"C'est clair, c'est lui qui prend les décisions": de l'aveu de Daniel Koch, chef de la division des maladies transmissibles de l'OFSP et autre visage de la lutte contre le Covid-19, c'est Alain Berset qui est au centre du pouvoir décisionnaire concernant la pandémie.
C'est du moins lui qui renseigne la population sur l'évolution de la maladie, qui communique les prises de position du Conseil fédéral et qui, en tant que ministre de la Santé, s'est imposé comme l'homme fort du gouvernement durant cette crise, alors que la présidente de la Confédération Simonetta Sommaruga se fait plus discrète. Il se murmure même en coulisses que l'omniprésence d'Alain Berset dans les médias agace certains de ses collègues relégués dans l’ombre.
"Un très grand poids"
"C'est un très grand poids, une très grande responsabilité", avoue Alain Berset dimanche dans le 19h30, ajoutant qu'il n'est pas le seul à la porter, que "l'ensemble du Conseil fédéral est très uni dans cette affaire. C'est la force d'un gouvernement collégial". Et de souligner que les cantons jouent aussi un rôle très important, tout comme l'administration fédérale.
"C'est un très grand engagement et presque une performance sportive qu'on mène tous ensemble", ajoute le ministre de la Santé. "On voit dans ces moments-là que notre système politique, qu'on juge souvent un peu ennuyeux et trop lent, est capable de réagir pour faire face."
Omniprésence médiatique
Reste qu'Alain Berset est au centre de l'attention depuis un mois: avant tout dans la salle de presse du Palais fédéral, mais aussi dans tous les médias, en visite à Berne, à Genève ou en Valais. Ou encore sur les réseaux sociaux.
Et de l'avis général, Alain Berset sait y faire en matière de communication. Le Fribourgeois a par exemple défié Roger Federer, Stress et Christa Rigozzi pour qu'ils l'aident à communiquer son message en temps de Covid-19: une Suisse solidaire et des Suisses qui restent chez eux. Et à l'image de la star du tennis, les Suisses lui obéissent.
Une maxime et une popularité digitale
Le ministre de la Santé est également passé star dans l'art de la formule qui claque.

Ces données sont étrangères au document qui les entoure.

-- ==== Sys2Proof/Tests/Slice0.lean ====
section
/-! SUPPORT. Own tests: ill-formed commands that WellFormed refuses, states that meet the hypotheses of the statements clause by
clause, Fox words written out from their encodings, and single steps against the spec's tables. -/

namespace Sys2Proof.Tests

open Sys2Proof.Machine

/-- The state with words put at register addresses. -/
def put (s : State) (l : List (Nat × Word)) : State := s.withBlock (l.foldl (fun b p => b.setReg p.1 p.2) s.toBlock)

/-- Every domain is powered and firmware runs. -/
def up : State := put State.reset [(Reg.PWR_ON_LO, 0xFFFFFFFF), (Reg.PWR_ON_HI, 0xFFFFF), (Reg.BEAR_STATUS, 1), (Reg.DEN_STATUS, 1)]

/-- The state with its block changed. -/
def on (s : State) (f : Block → Block) : State := s.withBlock (f s.toBlock)

/-- A run of a spindle with definition `d`, at stage `st`. -/
def aRun (kind : RunKind) (d : BitVec 128) (st : Stage) : Run := { State.reset.newRun 0 0 kind with dfn := d, stage := st }

/-- `up` with spindle `n` at run `r`. -/
def busy (n : Nat) (r : Run) : State := on up (·.setAct n (some r))

/-! What meets the hypotheses of each statement, clause by clause. -/

theorem meets_StepRunsFront :
    ({ State.reset with pending := [Instr.nop 0, Instr.coldReset] }).pending = Instr.nop 0 :: [Instr.coldReset] := rfl

theorem meets_StepTicksWhenIdle : State.reset.pending = [] ∧ State.reset.coarse = true ∧ up.pending = [] ∧ up.coarse = false := by
  decide

theorem meets_FormsKeptByStep : ∃ t, Memory.wf State.reset.mem = true ∧ Bank.wf regReset State.reset.regs = true ∧
    step State.reset = .next t := ⟨_, rfl, rfl, rfl⟩

theorem meets_RaiseChangesOnlyDelivery : ¬ deliveryReg 0 ∧ Part.mem ∉ [Part.regs, .ev, .fox, .ply] := by
  simp [deliveryReg]; decide

/-- `up` at a local count. -/
def lasting (t : BitVec 64) : State := on up (·.withLocalCount t)

def lossDue : State := on up (fun b => b.withPower { b.power with lossDue := some (3, 1) })

theorem meets_PowerStatesFollow :
    (State.reset.coreOn = false ∧ State.reset.get Reg.PWR_LOSS_CAUSE = 0 ∧ State.reset.power.lowAtStart = false) ∧
    (let s := on State.reset (fun b => b.withPower { b.power with lowAtStart := true });
      s.coreOn = false ∧ s.get Reg.PWR_LOSS_CAUSE = 0 ∧ s.power.lowAtStart = true) ∧
    (lossDue.power.lossDue = some (3, 1) ∧ lossDue.coreOn = true) ∧
    (let s := on (lasting 10000) (fun b => b.withPower { b.power with lossDue := some (2, 0), lossAt := 0 });
      s.power.lossDue = some (2, 0) ∧ s.coreOn = true ∧ s.power.lossAt + 10000 ≤ s.now) ∧
    (let s := on State.reset (·.put Reg.PWR_LOSS_CAUSE 3);
      s.coreOn = false ∧ s.get Reg.PWR_LOSS_CAUSE ≠ 0 ∧ s.clockBad 1 = false ∧ s.get Reg.PWR_LOSS_CAUSE ≠ 1) ∧
    (let s := on State.reset (fun b => ((b.put Reg.PWR_LOSS_CAUSE 1).withPower { b.power with coolAt := some 0 }).withLocalCount 1000000000);
      s.coreOn = false ∧ s.get Reg.PWR_LOSS_CAUSE = 1 ∧ s.clockBad 1 = false ∧ s.power.coolAt = some 0 ∧ 0 + 10 ^ 9 ≤ s.now) := by
  decide

theorem meets_SuppliesAndGovernorFollow :
    (State.reset.writable Reg.PWR_OFF_LO = true ∧ State.reset.coreOn = false) ∧
    (up.writable Reg.PWR_OFF_LO = true ∧ up.coreOn = true) ∧ (up.domainOn 6 = true ∧ up.power.lossDue = none) ∧
    up.railDown 7 = false ∧ (on up (fun b => b.withPower { b.power with lossDue := some (2, 0) })).power.lossDue = some (2, 0) ∧
    (let s := on (put State.reset [(Reg.PWR_ON_LO, 0x41)]) (·.withLocalCount 1000000);
      s.domainOn 6 = true ∧ s.coreOn = false ∧ Bank.get (fun _ => 0) s.power.clkAt 3 + 10 ^ 6 ≤ s.now) ∧
    up.now < Bank.get (fun _ => 0) up.power.clkAt 3 + 10 ^ 6 ∧
    ((lasting 1000000).domainOn 6 = true ∧ (lasting 1000000).busySS 16 = false ∧
      (lasting 1000000).power.govMs < (lasting 1000000).now / 10 ^ 6) ∧
    up.now / 10 ^ 6 ≤ up.power.govMs ∧
    (State.reset.dueAfter State.reset.power.aonAt 31360 = true ∧ State.reset.coreOn = false ∧ lossDue.power.lossDue.isSome = true) ∧
    (up.dueAfter up.power.aonAt 31360 = true ∧ up.coreOn = true ∧ up.power.lossDue = none ∧ 1104 ≤ (1104#16).toInt) := by decide

theorem meets_ResetsFollow :
    (up.flag Reg.RST_STATUS_LOW = false ∧ up.flag Reg.RST_STATUS_AUTO = false ∧ up.coreOn = true) ∧
    (State.reset.flag Reg.RST_STATUS_LOW = false ∧ State.reset.coreOn = false ∧ State.reset.get Reg.PWR_LOSS_CAUSE = 0) ∧
    (let s := on up (fun b => (b.put Reg.RST_STATUS_AUTO 1).put Reg.RST_STATUS_HIGH_10MS 0);
      s.flag Reg.RST_STATUS_LOW = false ∧ s.coreOn = true ∧ s.flag Reg.RST_STATUS_AUTO = true ∧
        s.flag Reg.RST_STATUS_HIGH_10MS = false) ∧
    (let b := fun (s : State) => on s (fun b => (b.put Reg.RST_CNT_LOWS 1).put Reg.RST_STATUS_LOW 1);
      (b State.reset).get Reg.RST_CNT_LOWS ≠ 0 ∧ (b State.reset).flag Reg.RST_STATUS_LOW = true ∧ (b State.reset).coreOn = false ∧
        (b up).get Reg.RST_CNT_LOWS ≠ 0 ∧ (b up).flag Reg.RST_STATUS_LOW = true ∧ (b up).coreOn = true) ∧
    (let b := fun (s : State) => on s (fun b => (b.put Reg.RST_STATUS_LOW 1).withLocalCount 8000000000#64);
      (∀ s ∈ [State.reset, up], (b s).flag Reg.RST_STATUS_LOW = true ∧ (b s).power.stuckNever = false ∧
        98 * 10 ^ 9 * (b s).power.stuckS ≤ 100 * ((b s).now - ((b s).pair Reg.RST_T_LO Reg.RST_T_HI).toNat)) ∧
        (b up).coreOn = true ∧ (b State.reset).coreOn = false) ∧
    (let s := on (lasting 10000000) (fun b => ((b.put Reg.RST_STATUS_AUTO 1).put Reg.RST_STATUS_PIN 1).withPower
        { b.power with highAt := some 0 });
      s.flag Reg.RST_STATUS_AUTO = true ∧ s.flag Reg.RST_STATUS_PIN = true ∧ s.power.highAt = some 0 ∧ 0 + 10 ^ 7 ≤ s.now) ∧
    (up.writable Reg.SS_RESET = true ∧ up.coreOn = true) ∧
    (let s := put up [(Reg.SS_BUSY, 0x18C02)];
      s.coreOn = true ∧ (∀ n ∈ [1, 10, 11, 15, 16], s.busySS n = true ∧ Bank.get (fun _ => 0) s.power.ssDone n ≤ s.now) ∧
        (s.setBit Reg.SS_BUSY 15 false).fwUp = true) ∧
    (resetTime 1 = 1000 ∧ (let s := on up (fun b => b.withPower { b.power with ssDone := Bank.set (fun _ => 0) b.power.ssDone 1 1 });
      s.now < Bank.get (fun _ => 0) s.power.ssDone 1)) := by decide

theorem meets_TestPortFollows :
    up.tap.inst.drives = false ∧
    (let s := on State.reset (fun b => b.withTap { b.tap with inst := .clamp });
      s.coreOn = false ∧ s.tap.inst.drives = true) := by decide

/-- `up` with both Ply links UP. -/
def linked : State := on up (fun b => (b.put Reg.PLY_STATUS_IN_STATE 2).put Reg.PLY_STATUS_OUT_STATE 2)

/-- An inbound packet of channel 0 with sequence number 7 (Table 14.4). -/
def plyPacket (kind : Nat) (pl : List (BitVec 64)) : List (BitVec 64) :=
  let h := BitVec.ofNat 64 (kind * 2 ^ 60 + 7 * 2 ^ 36 + pl.length * 2 ^ 24)
  h :: pl ++ [BitVec.ofNat 64 ((crc32 ((h :: pl).flatMap beBytes)).toNat * 2 ^ 32)]

/-- `linked` with LINE0 in state `st`, `missed` markers missing of a limit of 2, and the superframe of tick 64 begun. -/
def line (st missed : Nat) (table : Nat := 0) : State := on linked (fun b =>
  (((b.put (Reg.LINE_STATUS_STATE 0) st).put (Reg.LINE_CTL_HOLD_LIMIT 0) 2).put (Reg.LINE_STATUS_TABLE_VALID 0) table).setLine 0
    { b.lineTb 0 with missed := missed, seen := true, qwSf := some 64 })

/-- `line` when the next marker's instant is past. -/
def overdue (st missed : Nat) : State := on (line st missed) (fun b => (b.setReg (Reg.LINE_TICK 0) 16777216).withLocalCount 10000000)

theorem meets_LineTimeFollows :
    linked.get Reg.PLY_STATUS_IN_STATE = 2 ∧
    (let h := 0x2000007001000000#64; let t := (plyPacket 2 [0x100#64]).getLastD 0;
      plyPacket 2 [0x100#64] = h :: [0x100#64] ++ [t] ∧ bitsOf t 63 32 = (crc32 ((h :: [0x100#64]).flatMap beBytes)).toNat ∧
        bitsOf h 63 60 = 2 ∧ bitsOf h 35 24 = 1 ∧ qwLayout (bitsOf h 59 52) [0x100#64] = true ∧ bitsOf h 63 60 ≠ 3) ∧
    (let b := 0x4000000000000002#64;
      bitsOf b 63 60 = 4 ∧ evenParity (b &&& 0xFFFFFFFE00000002#64) 63 0 = true ∧ evenParity b 32 2 = !b.getLsbD 0) ∧
    (bitsOf 0x4000000000000003#64 63 60 = 4 ∧ evenParity 0x4000000000000003#64 32 2 = (0x4000000000000003#64).getLsbD 0) ∧
    (linked.lineState 0 = 0 ∧ (line 2 0).lineState 0 ≠ 0 ∧ (line 2 0).markerDue 0 = false) ∧
    (∀ st ∈ [1, 2, 3, 4], ∀ m ∈ [0, 1], (overdue st m).lineState 0 = st ∧ (overdue st m).markerDue 0 = true ∧
      ((overdue st m).lineTb 0).missed = m ∧ max 1 ((overdue st m).get (Reg.LINE_CTL_HOLD_LIMIT 0)) = 2) ∧
    (let s := on up (·.put (Reg.LINE_STATUS_STATE 3) 2);
      up.writable (Reg.LINE_CTL 3) = true ∧ (up.writeFields (Reg.LINE_CTL 3) 1).flag (Reg.LINE_CTL_EN 3) = true ∧
        (s.writeFields (Reg.LINE_CTL 3) 0).flag (Reg.LINE_CTL_EN 3) = false ∧ (s.writeFields (Reg.LINE_CTL 3) 0).lineState 3 ≠ 0) := by decide +kernel

/-- A table for superframe `sf` of LINE0, as `s` takes it. -/
def tableAt (s : State) (sf : BitVec 64) : Option (Nat × List (BitVec 64)) × Block :=
  s.takePacket 2 (plyPacket 2 [sf * 0x100000000 + 1, 0x0100000301000001]) true qwLayout

theorem meets_LineTimeFollows_tables :
    qwValid (2 ^ 24) 0 (qwWindows 1 [0x0100000301000001#64]) = true ∧ qwValid (2 ^ 24) 0 (qwWindows 2 [0x0100000101000001#64]) = false ∧
    (tableAt (line 2 0) 64).1 = some (0, [0x4000000001, 0x0100000301000001]) ∧
    (tableAt (line 2 0) 65).1 = some (0, [0x4100000001, 0x0100000301000001]) ∧
    (tableAt (line 2 0) 64).2.sfBegun 0 64 = true ∧ (tableAt (line 2 0) 65).2.sfBegun 0 65 = false ∧
    ((tableAt (line 2 0) 65).2.lineTb 0).qwNext = [] ∧ (tableAt (line 2 0) 64).2.flag (Reg.LINE_STATUS_TABLE_VALID 0) = false ∧
    ((tableAt (line 2 0 1) 64).1 = some (0, [0x4000000001, 0x0100000301000001]) ∧ ((tableAt (line 2 0 1) 64).2.lineTb 0).qwSf = some 64 ∧
      (tableAt (line 2 0 1) 64).2.flag (Reg.LINE_STATUS_TABLE_VALID 0) = true) := by decide +kernel

/-- `linked` with the mains timebase on source `src` in state `st`, at 50 Hz, 20 ms after its last reference. -/
def mains (src st missing : Nat) (edge : Option Nat) (at' : BitVec 64 := 20000000) : State := on linked (fun b =>
  ((((b.put Reg.MAINS_CTL_SRC src).put Reg.MAINS_STATUS_STATE st).put (Reg.LINE_STATUS_STATE 0) 2).withLocalCount at').setMains
    { b.time.mains with missing := missing, edgeAt := edge, lastRefAt := some 0 })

On s'est parfois moqué de lui, mais on a tout de même tous retenu sa dernière phrase choc: "Nous souhaitons agir aussi vite que possible, mais aussi lentement que nécessaire."
Nous souhaitons agir aussi vite que possible, mais aussi lentement que nécessaire
Cette maxime a d'ailleurs rapidement fait le bonheur des réseaux sociaux, suscitant des réactions bon enfant qui prouve sa popularité digitale naissante.
Signe de cette sympathie, une étudiante en arts est désormais débordée par les commandes après s'être mise à produire des t-shirts décalés à l'effigie d'Alain Berset.
La modestie à la place des certitudes
Parfois critiqué pour sa prudence extrême ou pour le flou de certaines décisions, le socialiste a pris avec cette crise une nouvelle stature dans la vie politique, huit ans après son accession au Conseil fédéral, en remplacement de Micheline Calmy-Rey. En charge de l'Intérieur, et donc de la Santé, depuis son arrivée au gouvernement, l'ancien conseiller aux Etats avait jusqu'ici plutôt fait parler de lui sur le dossier des retraites.
A 48 ans - il les a fêtés chez lui le 9 avril dernier, en pleine pandémie mondiale - Alain Berset peut ainsi être vu comme la superstar de cette crise, mais cette superstar va peut-être vivre son épreuve la plus difficile ces prochaines semaines: le tournant du déconfinement. Les Suisses l'attendent et le critiquent déjà alors que son plan de déconfinement en trois étapes n'a pas encore été lancé.
Face aux critiques et aux incertitudes, le conseiller fédéral continue de jouer l'apaisement: "On fait face à un nouveau virus, on en apprend tous les jours et il faut toujours beaucoup de modestie pour prendre les bonnes mesures. Alors qu'on vivait auparavant dans un monde bourré de certitudes, où tout nous paraissait coulé de source et clair, là c'est un réapprentissage assez direct que ce n'est pas le cas."